DATA:
/-- RX_LOCK (R150). -/
def execRxLock (l : LinkId) (fallback : Bool) (s : State) : Outcome := .next (s.rxLock l fallback)

/-- Clause 72 coefficients converge (R149). -/
def execPmdConverged (l : LinkId) (s : State) : Outcome :=
  .next (s.updLink l fun k => if k.state = .pmdTrain then { k with state := .blockLock } else k)

/-- 64 valid sync headers give block lock (R149). -/
def execBlockLockAcquired (l : LinkId) (s : State) : Outcome :=
  .next (s.updLink l fun k => if k.state = .blockLock then { k with state := .frameLock } else k)

/-- 16 clean slots at one block phase give frame lock, and the lane enters IDENT (R149). -/
def execFrameLockAcquired (l : LinkId) (s : State) : Outcome :=
  .next (s.updLink l fun k =>
    if k.state = .frameLock then { k with state := .ident, goodTrain := 0, rxOk := false } else k)

/-- The locator or die identifier that R19, R23 and R25 give the neighbour of a tree port of a distributor that holds a
locator, and the number of the neighbour's port or lane (R24, R25); none where the position does not fix it. -/
def Gd.expectedNbr (g : Gd) (p : Nat) : Option (Nat × Nat) :=
  match g.locator with
  | none => none
  | some loc =>
    let role := bitsOf loc 19 18
    let side := bitsOf loc 17 17
    let pos := bitsOf loc 14 0
    let child : Nat → Nat → Nat → Nat → Nat := fun r sd fan i => r * 262144 + sd * 131072 + pos * fan + i
    if p = 64 ∨ p = 65 then
      if role = 3 then none
      else
        let fan := fanOut (role + 1)
        let i := if role = 2 then pos else pos % fan
        let sd := if p = 64 then side else 1 - side
        some ((role + 1) * 262144 + sd * 131072 + (if role = 2 then 0 else pos / fan), if p = 64 then i else fan + i)
    else if 66 ≤ p then none
    else if role = 0 then if p < 8 then some (pos * 8 + p, side) else none
    else if role = 1 then
      if p < 16 then some (child 0 side 16 p, 64) else if p < 32 then some (child 0 (1 - side) 16 (p - 16), 65) else none
    else if role = 2 then
      if p < 32 then some (child 1 side 32 p, 64) else some (child 1 (1 - side) 32 (p - 32), 65)
    else some (child 2 side 64 p, 64)

/-- The next distributor round the ring of a position's level, from A to B of one position and from B to A of the next (R26). -/
def ringNext (loc : Nat) : Nat :=
  if bitOf loc 17 then
    let n := if locRole loc = 3 then 1 else fanOut (locRole loc + 1)
    mkLoc (locRole loc) (locPos loc / n * n + (locPos loc % n + 1) % n)
  else loc + 131072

TASK DETAILS:
Filter the material above down to the lines that hold the word "none".

RESPONSE:
locator, and the number of the neighbour's port or lane (R24, R25); none where the position does not fix it. -/
  | none => none
      if role = 3 then none
    else if 66 ≤ p then none
    else if role = 0 then if p < 8 then some (pos * 8 + p, side) else none
      if p < 16 then some (child 0 side 16 p, 64) else if p < 32 then some (child 0 (1 - side) 16 (p - 16), 65) else none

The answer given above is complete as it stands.